Anyway, keybinds are the easiest thing to move around. I'm 100% in favor of having an option or a mode that switches Cider's keybinds to care less about Emacs and more about what other IDE's do

gtrak15:07:27

I make all my other ide's conform to what emacs does

gtrak15:07:33

but that's just eclipse

malabarba15:07:28

I'd even write it myself if someone just gave me a table listing cider commands with key used by other IDEs

malabarba15:07:52

@gtrak: and my browsers! simple_smile

jwm15:07:50

actually there is a nice pdf on github and you can generate it also

bozhidar16:07:13

@malabarba: I’m fine with having some ide-style keymap if enough people are really into this

bozhidar16:07:50

or perhaps there should IDEA map, Eclipse map, etc

bozhidar16:07:55

I don’t know

bozhidar16:07:16

I’ve never had much issues switching between IDEs and Emacs

bozhidar16:07:28

mostly because I used emacs keybindings inside them simple_smile

malabarba16:07:59

Yeah, keymaps are cheap.

malabarba16:07:23

I don't really have the time to go and find out the keylist of other editors and then figure out which operations correspond to cider commands. But if someone gives be a list of keys with corresponding cider commands, I can transform it to code in 15 min.

malabarba16:07:44

But then, I guess I'm just pushing the hard part off to someone else. simple_smile

surreal.analysis16:07:07

The big ones I instinctively do now and then are: CMD-Enter to Execute CMD-D to duplicate CMD+<arrow keys> to move text around

jwm16:07:48

I'd want ctrl+s for save, ctrl+c for copy, ctrl+v for paste hehe yes I know of the terminology of yank, kill, and whatever M-w is called ?whack?

malabarba16:07:43

M-w is called copy. simple_smile Boring, right?

malabarba16:07:53

Oh, @jwm You may also want to try ergoemacs

malabarba16:07:15

It does a lot of these common bindings, like C-c, C-s, etc

malabarba16:07:25

And is global to everything in Emacs

voxdolo16:07:48

Is there any way to re-run a test when I'm in a different namespace?
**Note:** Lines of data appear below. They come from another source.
-- ==== Sys2Proof/Machine/Operands.lean ====
section
/-!
DEFINITION. Registers of a group and the operand forms of the instructions: reads at issue (R60,
R153, R174, R175), p0 (R71), the supervisor bank (R139), image lines and the written bitmap (R27,
R109), predication (R61).
-/
namespace Sys2Proof.Machine

/-! ### Slots -/

def Group.slot (g : Group) (k : Nat) : Slot := if k = 0 then g.slot0 else g.slot1
def Group.setSlot (g : Group) (k : Nat) (x : Slot) : Group :=
  if k = 0 then { g with slot0 := x } else { g with slot1 := x }
def Slot.live (x : Slot) : Bool := x.mask != 0

/-! ### Registers -/

/-- The image line of vN for budget B (R27). -/
def imageLine (B n : Nat) : Nat := if 2046 ≤ n then B - (2048 - n) else n

/-- A vector register; an unwritten line reads zero (R28, R109). -/
def Group.vreg (g : Group) (n : Nat) : Line := tget 0 g.vregs (imageLine g.budget n)

/-- A scalar register; s248 to s255 are banked in supervisor mode (R139). -/
def Group.sreg (g : Group) (n : Nat) : Word64 :=
  if g.supervisor && decide (248 ≤ n) then tget 0 g.supS n else tget 0 g.sregs n

/-- A predicate; p0 reads all ones (R71), p7 is banked in supervisor mode (R139). -/
def Group.preg (g : Group) (n : Nat) : Mask :=
  if n = 0 then allLanes
  else if g.supervisor && n == 7 then g.supP7 else tget 0 g.preds n

def Group.flag (g : Group) (n : Nat) : Nat := tget 0 g.flags n

/-- exec of R61 under the lanes `m`. -/
def Group.exec (g : Group) (m : Mask) (neg : Bool) (p : BitVec 3) : Mask :=
  m &&& (if neg then ~~~(g.preg p.toNat) else g.preg p.toNat)

/-- Write a scalar in the bank of user or supervisor mode (R139). -/
def Group.setSregAs (g : Group) (sup : Bool) (n : Nat) (x : Word64) : Group :=
  if sup && decide (248 ≤ n) then { g with supS := tset 0 g.supS n x }
  else { g with sregs := tset 0 g.sregs n x }
def Group.setSreg (g : Group) (n : Nat) (x : Word64) : Group := g.setSregAs g.supervisor n x

/-- The register and bank of a scalar write, as the record of the cycle's writes names it. -/
def scaKey (sup : Bool) (n : Nat) : Nat := if sup && decide (248 ≤ n) then n + 256 else n

/-- Write a scalar for an instruction issued in cycle `at_` from a clause that started in cycle `start`: of the writes
of one cycle to one register that of the later-issued instruction stands, of two issued together that of the later
clause (R190). -/
def Group.putSca (g : Group) (sup : Bool) (n : Nat) (x : Word64) (at_ start : Nat) : Group :=
  let put : Group := { g.setSregAs sup n x with scaAt := dput g.scaAt (scaKey sup n) (at_, start) }
  match dget g.scaAt (scaKey sup n) with
  | none => put
  | some (i, j) => if at_ < i || (at_ == i && decide (start < j)) then g else put

/-- The predicate in the bank of a mode. -/
def Group.pregAs (g : Group) (sup : Bool) (n : Nat) : Mask :=
  if sup && n == 7 then g.supP7 else tget 0 g.preds n

/-- Write bits `m` of a predicate; a write to p0 is discarded (R71). -/
def Group.setPregAs (g : Group) (sup : Bool) (n : Nat) (m bits : Mask) : Group :=
  if n = 0 then g else
  let x := (g.pregAs sup n &&& ~~~m) ||| (bits &&& m)
  if sup && n == 7 then { g with supP7 := x } else { g with preds := tset 0 g.preds n x }
def Group.setPreg (g : Group) (n : Nat) (m bits : Mask) : Group := g.setPregAs g.supervisor n m bits

/-- Keep the prior content of a line that a half writes for the first time (R132), also while its
clauses are replayed (log 28). -/
def Group.shadow (g : Group) (k n : Nat) : Group :=
  let line := imageLine g.budget n
  let keep (h : Half) : Half :=
    if h.shadows.any (fun e => e.1 == line) then h
    else { h with shadows := h.shadows ++ [(line, tget 0 g.vregs line)] }
  match g.spec with
  | none => match (g.slot k).redo with
    | none => g
    | some h => g.setSlot k { g.slot k with redo := some (keep h) }
  | some sp => { g with spec := some { sp with
      halves := sp.halves.map (fun h => if h.slot == k then keep h else h) } }

/-- Write lanes `m` of a vector register and set its written bit (R109). -/
def Group.setVreg (g : Group) (n : Nat) (m : Mask) (l : Line) : Group :=
  let k := imageLine g.budget n
  { g with vregs := tset 0 g.vregs k (mergeLine m (tget 0 g.vregs k) l)
           written := if m = 0 then g.written else g.written ||| (1#2048 <<< k) }

def Group.setFlag (g : Group) (n x : Nat) : Group := { g with flags := tset 0 g.flags n x }
def Group.incFlag (g : Group) (n : Nat) : Group := g.setFlag n (g.flag n + 1)
def Group.decFlag (g : Group) (n k : Nat) : Group := g.setFlag n (g.flag n - k)

/-! ### Operands (R175) -/

/-- The W-bit value of a vector register field in lane i. -/
def Group.vecVal (g : Group) (w : Bool) (n i : Nat) : Nat :=
  if w then (lane (g.vreg n) i).toNat + (lane (g.vreg (n + 1)) i).toNat * 2 ^ 32
  else (lane (g.vreg n) i).toNat

/-- The W-bit value of a scalar field. -/
def Group.scaVal (g : Group) (w : Bool) (n : Nat) : Nat :=
  if w then (g.sreg n).toNat else (g.sreg n).toNat % 2 ^ 32

/-- An operand in lane i: a vector field or a broadcast scalar. -/
def Group.opVal (g : Group) (vec w : Bool) (n i : Nat) : Nat :=
  if vec then g.vecVal w n i else g.scaVal w n

/-- IMM22 as a W-bit operand (R62, R175). -/
def immVal (w : Bool) (imm : BitVec 22) : Nat :=
  if w then (imm.signExtend 64).toNat else (imm.signExtend 32).toNat

def widthOf (w : Bool) : Nat := if w then 64 else 32

/-- Codes 0, 2, 10 and 11 are signed (R174). -/
def signedTy (t : Nat) : Bool := t == 0 || t == 2 || t == 10 || t == 11

/-- val of R175. -/
def valOf (signed : Bool) (n x : Nat) : Int := if signed then sgn n x else (x % 2 ^ n : Nat)

/-- A W-bit result in a scalar register (R175). -/
def scalarOf (signed w : Bool) (r : Nat) : Word64 :=
  if w then w64n r else if signed then (w32n r).signExtend 64 else (w32n r).zeroExtend 64

/-- The updates that write W-bit lane results to vector register n in the lanes of `m`. -/
def vecUpd (w : Bool) (n : Nat) (m : Mask) (f : Nat → Nat) : List RegUpd :=
  let line (h : Nat) : Line := mkLine (fun i => if m.getLsbD i then w32n (f i / h) else 0)
  if w then [.vec n m (line 1), .vec (n + 1) m (line (2 ^ 32))] else [.vec n m (line 1)]

/-! ### The two forms of an ALU instruction (R77) -/

def aluForm : Alu → Form
  | .reg r => r.form
  | .imm i => i.form
def aluNeg : Alu → Bool
  | .reg r => r.neg
  | .imm i => i.neg
def aluPred : Alu → BitVec 3
  | .reg r => r.pred
  | .imm i => i.pred
def aluMod : Alu → BitVec 3
  | .reg r => r.mod
  | .imm i => i.mod
def aluDst : Alu → BitVec 11
  | .reg r => r.dst
  | .imm i => i.dst
def aluTy : Alu → BitVec 4
  | .reg r => r.ty
  | .imm i => i.ty

/-- Operand A in lane i, width w (R60, R175). -/
def aluA (g : Group) (o : Alu) (w : Bool) (i : Nat) : Nat :=
  match o with
  | .reg r => g.opVal (aVec r.form) w r.a.toNat i
  | .imm r => g.opVal (aVec r.form) w r.a.toNat i

/-- Operand B in lane i: a register or IMM22 (R62, R175). -/
def aluB (g : Group) (o : Alu) (w : Bool) (i : Nat) : Nat :=
  match o with
  | .reg r => g.opVal (bVec r.form) w r.b.toNat i
  | .imm r => immVal w r.imm

end Sys2Proof.Machine
end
I often want run a test, see that it fails, switch to the implementation and make my changes and would love to be able to just re-run the last test from that buffer, rather than having to switch back to the test namespace to run it.

surreal.analysis19:07:51

@voxdolo not as simple as run-last-test, but it seems like you should just be able to run

(clojure.test/test-vars [#'the-ns/the-test])

voxdolo19:07:20

surreal.analysis: looks like you could build a run-last-test with something like that though. I may just have my hand at it. Thanks!